START Data supplied

-- ==== Sys2Proof/Machine/Operands.lean ====
section
/-! DEFINITION. The operand forms: an INT datum as an address or a target (30_encoding.md R79), an integer item of the stack
(41_stack_primitives.md R127), the cell a pushed datum becomes (R121, R123), the datum INSERT stores (R104), and a W-bit
integer as a cell index. There are no register operands and no addressing modes (R24, R79). -/

namespace Sys2Proof.Machine

/-- `sint_W` (R12): the signed integer of a W-bit field. -/
def sintW (v : Word) : Int := v.toInt

/-- `enc_W` (R12): the W-bit two's-complement field of an integer. -/
def encW (x : Int) : Word := BitVec.ofInt 64 x

/-- The DATA of a datum of kind INT; a datum of any other kind is not an integer (R17, R79). -/
def intDatum? (d : Datum) : Option Word :=
  match d.kind with
  | .int => some d.data
  | .absent => none
  | .other => none

/-- The DATA of an integer item: a VALUE cell of kind INT, and no other cell (R127). -/
def intItem? (c : Cell) : Option Word :=
  match c with
  | .value d => intDatum? d
  | .instr _ _ => none
  | .empty => none

/-- The cell that pushing a datum writes: EMPTY for ABSENT, else a VALUE cell (R121, R123). -/
def stackedCell (d : Datum) : Cell :=
  match d.kind with
  | .absent => .empty
  | .int => .value d
  | .other => .value d

/-- The operand INSERT stores: DATA is 0 when the kind is ABSENT (R104). -/
def storedOperand (d : Datum) : Datum :=
  match d.kind with
  | .absent => Datum.absent
  | .int => d
  | .other => d

/-- The cell index that a W-bit integer names in a memory of `n` cells, if it is in 0..n-1 (R14, R103, R104). -/
def cellIndex? (n : Nat) (v : Word) : Option Nat :=
  if 0 ≤ sintW v ∧ sintW v < n then some (sintW v).toNat else none

end Sys2Proof.Machine
end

END Data supplied

> Assignment: Output the listing verbatim through the "(41_stack_primitives.md R127), the" line.

> Written answer:
-- ==== Sys2Proof/Machine/Operands.lean ====
section
/-! DEFINITION. The operand forms: an INT datum as an address or a target (30_encoding.md R79), an integer item of the stack
(41_stack_primitives.md R127), the cell a pushed datum becomes (R121, R123), the datum INSERT stores (R104), and a W-bit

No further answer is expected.